George Joseph, 95, Is The Oldest Billionaire In The USA

By on August 7, 2017 in ArticlesBillionaire News

Have you ever gotten a safe driving discount on your auto insurance? How about a discount for purchasing different types of insurance bundled by one company? If you have, you owe your savings (figuratively, of course), to one George Joseph, the insurance industry legend who was recently recognized as the oldest billionaire in the United States, with a net worth of $1.6 billion and profiled in Time magazine.

The auto insurance industry has its origins in the period immediately following World War II, and at that time – believe it or not – everybody who purchased an auto insurance policy was charged the exact same rate. For years, Joseph worked in the industry under those conditions, gradually realizing (thanks in part to his skills as a mathematics whiz) that this was a nonsensical way to conduct business. According to his official biography on the website for the company he went on to found, he eventually had an epiphany that like most epiphanies only seems obvious in retrospect:

"Joseph decided he could create a new system by developing an insurance company that used different factors to create fair and equitable rates for a variety of drivers."

That company is Mercury Insurance, founded by Joseph in 1962 for $2 million – roughly $16 million in today's dollars – he managed to scrape together. 23 years later, the company went public, and is now worth upwards of $3.3 billion on the stock market.

Since founding Mercury, Joseph has been politically active within the insurance field as well, lobbying for public insurance regulations like a 2010 California ballot initiative that he endorsed as giving insurance customers access to more discounts.

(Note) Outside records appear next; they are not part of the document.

/-- R79, R86, R87: CLZ delivers N - 1 less the position of the highest set bit, or the width; it is N less the bit length. -/
def Obligations.ClzDeliversHighestSetBit : Prop :=
  encode .clzW = 0x03#8 ∧ encode .clzD = 0x0B#8 ∧
  ∀ (s : State) (e : Entry) (q : List Entry), s.queue = e :: q → e.done = true →
    (∃ r, IsClz (BitVec.ofNat 32 e.a.toNat) r ∧ r + Nat.size (e.a.toNat % 2 ^ 32) = 32 ∧
      Answers .clzW s q (BitVec.ofNat 64 r) 0#64) ∧
    (∃ r, IsClz e.a r ∧ r + Nat.size e.a.toNat = 64 ∧ Answers .clzD s q (BitVec.ofNat 64 r) 0#64)

/-- R80: the zero input of CTZ and CLZ is no fault and gives the width. -/
def Obligations.ZeroScansGiveTheWidth : Prop :=
  ∀ (s : State) (e : Entry) (q : List Entry), s.queue = e :: q → e.done = true →
    (e.a.toNat % 2 ^ 32 = 0 → Answers .ctzW s q 32#64 0#64 ∧ Answers .clzW s q 32#64 0#64) ∧
    (e.a = 0#64 → Answers .ctzD s q 64#64 0#64 ∧ Answers .clzD s q 64#64 0#64)

/-- R88, R90, R91: POPC delivers the sum of the bits of its operand, at most N. -/
def Obligations.PopcDeliversSumOfBits : Prop :=
  encode .popcW = 0x04#8 ∧ encode .popcD = 0x0C#8 ∧
  ∀ (s : State) (e : Entry) (q : List Entry), s.queue = e :: q → e.done = true →
    (bitsBelow e.a 32 ≤ 32 ∧ Answers .popcW s q (BitVec.ofNat 64 (bitsBelow e.a 32)) 0#64) ∧
    (bitsBelow e.a 64 ≤ 64 ∧ Answers .popcD s q (BitVec.ofNat 64 (bitsBelow e.a 64)) 0#64)

/-- R94, R97, R98: MULW delivers the exact double-width product in two halves of N bits. -/
def Obligations.MulwDeliversExactProduct : Prop :=
  encode .mulwW = 0x05#8 ∧ encode .mulwD = 0x0D#8 ∧
  ∀ (s : State) (e : Entry) (q : List Entry), s.queue = e :: q → e.done = true →
    (∃ lo hi : Word, lo.toNat < 2 ^ 32 ∧ hi.toNat < 2 ^ 32 ∧
      hi.toNat * 2 ^ 32 + lo.toNat = (e.a.toNat % 2 ^ 32) * (e.b.toNat % 2 ^ 32) ∧ Answers .mulwW s q lo hi) ∧
    (∃ lo hi : Word, hi.toNat * 2 ^ 64 + lo.toNat = e.a.toNat * e.b.toNat ∧ Answers .mulwD s q lo hi)

/-- R99, R108, R109: PDEP scatters the low value bits to the mask positions, zero elsewhere. -/
def Obligations.PdepScattersToMaskPositions : Prop :=
  encode .pdepW = 0x06#8 ∧ encode .pdepD = 0x0E#8 ∧
  ∀ (s : State) (e : Entry) (q : List Entry), s.queue = e :: q → e.done = true →
    (∃ r, IsPdep (BitVec.ofNat 32 e.a.toNat) (BitVec.ofNat 32 e.b.toNat) r ∧
      Answers .pdepW s q (BitVec.ofNat 64 r.toNat) 0#64) ∧
    (∃ r, IsPdep e.a e.b r ∧ Answers .pdepD s q r 0#64)

/-- R100, R110, R111: PEXT gathers the value bits at the mask positions into a low field, zero above. -/
def Obligations.PextGathersFromMaskPositions : Prop :=
  encode .pextW = 0x07#8 ∧ encode .pextD = 0x0F#8 ∧
  ∀ (s : State) (e : Entry) (q : List Entry), s.queue = e :: q → e.done = true →
    (∃ r, IsPext (BitVec.ofNat 32 e.a.toNat) (BitVec.ofNat 32 e.b.toNat) r ∧
      Answers .pextW s q (BitVec.ofNat 64 r.toNat) 0#64) ∧
    (∃ r, IsPext e.a e.b r ∧ Answers .pextD s q r 0#64)

/-- R33: the meaning of every command delivers the response the result function gives its entry, and where no response
is offered it stops with the model's fault (log entry 12). -/
def Obligations.EveryCommandAnswersItsResult : Prop :=
  (∀ (i : Instr) (s : State) (e : Entry) (q : List Entry), s.queue = e :: q → e.done = true → e.cmd = encode i →
    exec i s = .next { s with queue := q, delivered := s.delivered ++ [resultFn e.request] }) ∧
  ∀ (i : Instr) (s : State), s.oldestDone = false → exec i s = .fault .noResponseOffered

/-- The frame of every command (R22, R24, R26, R27): where one answers a next state, one entry has left the queue, one
response with `err = 0` was delivered, and everything else is as before. -/
def Obligations.CommandsChangeOnlyQueueAndResponses : Prop :=
  ∀ (i : Instr) (s t : State), exec i s = .next t →
    t.queue = s.queue.tail ∧ (∃ r : Response, t.delivered = s.delivered ++ [r] ∧ r.err = false) ∧
    t.build = s.build ∧ t.offer = s.offer ∧ t.cycle = s.cycle ∧ t.script = s.script ∧
    t.accepted = s.accepted ∧ t.earlier = s.earlier

/-- R64: a `.W` command does not see the upper operand halves, and a one-operand command does not see `b`. -/
def Obligations.IgnoredOperandBitsDoNotMatter : Prop :=
  ∀ (i : Instr) (a b a' b' : Word),
    a.toNat % 2 ^ i.width.bits = a'.toNat % 2 ^ i.width.bits →
    (i.func.usesB = true → b.toNat % 2 ^ i.width.bits = b'.toNat % 2 ^ i.width.bits) →
    resultFn ⟨encode i, a, b⟩ = resultFn ⟨encode i, a', b'⟩ ∧ (resultFn ⟨encode i, a, b⟩).err = false

/-- R65 (its general clauses): a result fits its N bits, `hi` is 0 but for MULW, `err` is 0, and no count exceeds N. -/
def Obligations.ResultsFitTheirWidth : Prop :=
  ∀ (i : Instr) (a b : Word),
    (resultFn ⟨encode i, a, b⟩).lo.toNat < 2 ^ i.width.bits ∧
    (resultFn ⟨encode i, a, b⟩).hi.toNat < 2 ^ i.width.bits ∧
    (i.func ≠ .mulw → (resultFn ⟨encode i, a, b⟩).hi = 0#64) ∧
    (i.func ∈ [.digits, .ctz, .clz, .popc] → (resultFn ⟨encode i, a, b⟩).lo.toNat ≤ i.width.bits) ∧
    (resultFn ⟨encode i, a, b⟩).err = false

/-! ## Encoding -/

/-- R62, R66: the 14 bytes decode to their commands, and no other byte decodes. -/
def Obligations.FourteenBytesDecode : Prop :=
  decodeCmd 0x01#8 = .ok .digitsW ∧ decodeCmd 0x09#8 = .ok .digitsD ∧
  decodeCmd 0x02#8 = .ok .ctzW ∧ decodeCmd 0x0A#8 = .ok .ctzD ∧
  decodeCmd 0x03#8 = .ok .clzW ∧ decodeCmd 0x0B#8 = .ok .clzD ∧
  decodeCmd 0x04#8 = .ok .popcW ∧ decodeCmd 0x0C#8 = .ok .popcD ∧
  decodeCmd 0x05#8 = .ok .mulwW ∧ decodeCmd 0x0D#8 = .ok .mulwD ∧
  decodeCmd 0x06#8 = .ok .pdepW ∧ decodeCmd 0x0E#8 = .ok .pdepD ∧
  decodeCmd 0x07#8 = .ok .pextW ∧ decodeCmd 0x0F#8 = .ok .pextD ∧
  ∀ c : Cmd, (∃ x, decodeCmd c = .error x) ↔ (c.toNat = 0 ∨ c.toNat = 8 ∨ 16 ≤ c.toNat)

/-- R62, R69: every well-formed script line is read back from the request it stands for, every operand bit kept. -/
def Obligations.ScriptLinesReadBack : Prop :=
  ∀ l : ScriptLine, l.wellFormed = true → decodeLine (encodeLine l) = .ok l

/-- R62, R69: a request that the script reads is written by exactly the well-formed line it is read as, and the only
requests it cannot write are one-operand commands with `b` not 0. -/
def Obligations.RequestsWriteBack : Prop :=
  (∀ (r : Request) (l : ScriptLine), decodeLine r = .ok l → l.wellFormed = true ∧ encodeLine l = r) ∧
  ∀ r : Request, (∃ x, decodeLine r = .error x) ↔ (∃ i, r.cmd = encode i ∧ i.func.usesB = false ∧ r.b ≠ 0#64)

/-! ## Illegal commands -/

/-- R114: the error response is given exactly where `RSV != 0` or `FUNC = 0`, whatever the operands, and it is
`lo = 0, hi = 0, err = 1`. -/
def Obligations.IllegalExactlyByReservedOrNoFunction : Prop :=
  ∀ r : Request,
    ((resultFn r).err = true ↔ (r.cmd.toNat / 16 ≠ 0 ∨ r.cmd.toNat % 8 = 0)) ∧
    ((resultFn r).err = true → resultFn r = ⟨0#64, 0#64, true⟩)

/-- R115: a step whose oldest done entry is illegal answers it in its turn with the error response, and otherwise does
what it does at any edge: the machine goes on. -/
def Obligations.IllegalCommandIsAnsweredInTurn : Prop :=
  ∀ (s : State) (e : Entry) (q : List Entry), s.queue = e :: q → e.done = true →
    (e.cmd.toNat / 16 ≠ 0 ∨ e.cmd.toNat % 8 = 0) →
    s.now.host.rst = false → s.now.host.respReady = true → offerHeld s.now s = true →
    step s = .next (afterDelivery s.now (accepts s.now s)
      { s.popScript with queue := q, delivered := s.delivered ++ [⟨0#64, 0#64, true⟩] })

/-! ## The edge -/

/-- R63, R33: where the oldest entry is done, its byte decodes and the host takes the response, a step is the command's
meaning, followed by the completion, the acceptance and the clock of the same edge. -/
def Obligations.StepRunsTheOldestCommand : Prop :=
  ∀ (s : State) (e : Entry) (q : List Entry) (i : Instr), s.queue = e :: q → e.done = true →
    decodeCmd e.cmd = .ok i →
    s.now.host.rst = false → s.now.host.respReady = true → offerHeld s.now s = true →
    step s = (match exec i s.popScript with
      | .next t => .next (afterDelivery s.now (accepts s.now s) t)
      | .fault r => .fault r
      | .refused r => .refused r)

/-- R23: the outputs of a cycle. In reset both handshake outputs are 0; else a response is offered where the oldest
entry is done, the ports then show its result and otherwise a draw, and `req_ready` is the draw where `Q` has room and 0 where it has none. -/
def Obligations.OutputsFollowTheQueue : Prop :=
  ∀ (c : ClockCycle) (s : State),
    (c.host.rst = true → reqReady c s = false ∧ respValid c s = false) ∧
    (c.host.rst = false →
      (respValid c s = true ↔ ∃ e q, s.queue = e :: q ∧ e.done = true) ∧
      (∀ e q, s.queue = e :: q → e.done = true → respPorts c s = resultFn ⟨e.cmd, e.a, e.b⟩) ∧
      (respValid c s = false → respPorts c s = c.draws.idle) ∧
      (s.queue.length < s.build.depth → reqReady c s = c.draws.ready) ∧
      (s.build.depth ≤ s.queue.length → reqReady c s = false))

/-- R33: where both sides of the response channel are 1, the step delivers exactly what the ports show and the oldest
entry, it alone, leaves the queue; else it delivers nothing and every entry stays. The queue's commands after the edge
are the ones that stay, in order, followed by the accepted request where one is accepted. -/
def Obligations.DeliveryTakesWhatThePortsShow : Prop :=
  ∀ s t : State, step s = .next t → s.now.host.rst = false →
    (s.now.host.respReady = true ∧ respValid s.now s = true →
      t.delivered = s.delivered ++ [respPorts s.now s] ∧
      t.queue.map Entry.request =
        s.queue.tail.map Entry.request ++ (if accepts s.now s then [s.now.host.req] else [])) ∧
    (¬(s.now.host.respReady = true ∧ respValid s.now s = true) →
      t.delivered = s.delivered ∧
      t.queue.map Entry.request =
        s.queue.map Entry.request ++ (if accepts s.now s then [s.now.host.req] else []))

/-- R31: acceptance appends the whole request as the youngest entry, its `done` a draw, legal or not; where nothing is
accepted no entry is appended. What the entry keeps at later edges is AcceptedOperandsAreKeptUntilAnswered. -/
def Obligations.AcceptanceAppendsTheRequest : Prop :=
  ∀ s t : State, step s = .next t → s.now.host.rst = false →
    (s.now.host.reqValid = true ∧ reqReady s.now s = true →
      (∃ q, t.queue = q ++ [⟨s.now.host.req.cmd, s.now.host.req.a, s.now.host.req.b, s.now.draws.acceptDone⟩] ∧
        q.length = s.queue.length - (if delivers s.now s then 1 else 0)) ∧
      t.accepted = s.accepted ++ [s.now.host.req]) ∧
    (¬(s.now.host.reqValid = true ∧ reqReady s.now s = true) →
      t.queue.length = s.queue.length - (if delivers s.now s then 1 else 0) ∧ t.accepted = s.accepted)

/-- R32: at an edge without reset an entry that stays keeps its command and operands, becomes done where it is drawn to,
and is never undone. -/
def Obligations.CompletionIsADrawAndNeverUndone : Prop :=
  ∀ s t : State, step s = .next t → s.now.host.rst = false →
    ∀ (k : Nat) (e : Entry), (if delivers s.now s then s.queue.tail else s.queue)[k]? = some e →
      t.queue[k]? = some { e with done := e.done || decide (k ∈ s.now.draws.completing) }

/-- R34: at one edge the delivery comes first, then the completion of the remaining older entries, then the acceptance;
room was judged before the edge, so a full queue that delivers does not accept; with `rst = 1` none of the three happens:
no transfer takes place, the queue is empty afterwards, and the host has received nothing (the responses it holds, which
log entry 5 keeps in two lists, are those it held). -/
def Obligations.EdgeDeliversThenCompletesThenAccepts : Prop :=
  ∀ s t : State, step s = .next t →
    (s.now.host.rst = true → delivers s.now s = false ∧ accepts s.now s = false ∧ t.queue = [] ∧
      t.earlier ++ t.delivered = s.earlier ++ s.delivered) ∧
    (s.now.host.rst = false →
      t.queue = (if delivers s.now s then s.queue.tail else s.queue).mapIdx
          (fun k e => { e with done := e.done || decide (k ∈ s.now.draws.completing) }) ++
        (if accepts s.now s then
          [⟨s.now.host.req.cmd, s.now.host.req.a, s.now.host.req.b, s.now.draws.acceptDone⟩] else [])) ∧
    (s.build.depth ≤ s.queue.length → accepts s.now s = false) ∧
    (s.now.host.rst = false → s.queue.length < s.build.depth → s.now.host.reqValid = true → s.now.draws.ready = true →
      accepts s.now s = true)

/-- R139: while the host takes no response, none is lost, and a full queue accepts nothing. -/
def Obligations.BackPressureLosesNothing : Prop :=
  ∀ s t : State, step s = .next t → s.now.host.rst = false → s.now.host.respReady = false →
    t.delivered = s.delivered ∧
    t.queue.map Entry.request =
      s.queue.map Entry.request ++ (if accepts s.now s then [s.now.host.req] else []) ∧
    (s.build.depth ≤ s.queue.length →
      reqReady s.now s = false ∧ t.accepted = s.accepted ∧
      t.queue.map Entry.request = s.queue.map Entry.request)

/-- R137: a response that is offered and not taken is offered again, the same, in every cycle after the edge that does
not reset. -/
def Obligations.OfferedResponseIsStable : Prop :=
  ∀ s : State, respValid s.now s = true → s.now.host.respReady = false → offerHeld s.now s = true →
    ∃ t, step s = .next t ∧ ∀ c : ClockCycle, c.host.rst = false →
      respValid c t = true ∧ respPorts c t = respPorts s.now s

/-- R136: a step is refused exactly where, with `rst = 0`, the host does not keep the request it has on offer, and what
it has on offer after an edge is its request exactly where that was not accepted. The refusal is the model's way to give
such a host no move (log entry 6). -/
def Obligations.StepIsRefusedExactlyWhereTheOfferIsDropped : Prop :=
  (∀ s : State, step s = .refused .requestNotHeld ↔
    (s.now.host.rst = false ∧ ∃ r, s.offer = some r ∧ ¬(s.now.host.reqValid = true ∧ s.now.host.req = r))) ∧
  (∀ (s : State) (m : String), step s ≠ .refused (.notModelled m)) ∧
  ∀ s t : State, step s = .next t →
    t.offer = if s.now.host.rst = false ∧ s.now.host.reqValid = true ∧ accepts s.now s = false then some s.now.host.req
      else none

/-- R113: no step of the machine ends in a fault, whatever the state, the commands and the operands. -/
def Obligations.StepNeverFaults : Prop :=
  ∀ (s : State) (f : Fault), step s ≠ .fault f

/-- R129: an edge with `rst = 1` empties the queue, delivers and accepts nothing, and the record of what it ends is put
away (the record, and the request on offer becoming none, are the model's own, log entries 5 and 17). -/
def Obligations.ResetEdgeDiscardsTheQueue : Prop :=
  ∀ s : State, s.now.host.rst = true →
    reqReady s.now s = false ∧ respValid s.now s = false ∧
    step s = .next { s with
      queue := [], offer := none, cycle := s.cycle + 1, script := s.script.tail,
      accepted := [], delivered := [], earlier := s.earlier ++ s.delivered }

/-- R35: the reset state holds no command and offers no response, and in a cycle with `rst = 1` both handshake outputs
are 0. The empty records are the model's own (log entry 5). -/
def Obligations.ResetStateHoldsNoCommand : Prop :=
  State.reset.queue = [] ∧ State.reset.offer = none ∧ State.reset.accepted = [] ∧ State.reset.delivered = [] ∧
    State.reset.earlier = [] ∧
    ∀ c : ClockCycle, respValid c State.reset = false ∧ (c.host.rst = true → reqReady c State.reset = false)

And despite Mercury's sometimes rocky consumer advocacy history (the company was once cited by the California Department of Insurance for "contempt toward and/or abuse of its customers" and was once fined $300,000 for various infractions), Joseph says he's proud of his legacy in the insurance business:

"I hope I'll be remembered for the contribution I've made to the insurance industry and the changes Mercury has pioneered that have led to billions of dollars in savings for consumers,"

All things considered, that's probably preferable to being remembered as the oldest American billionaire.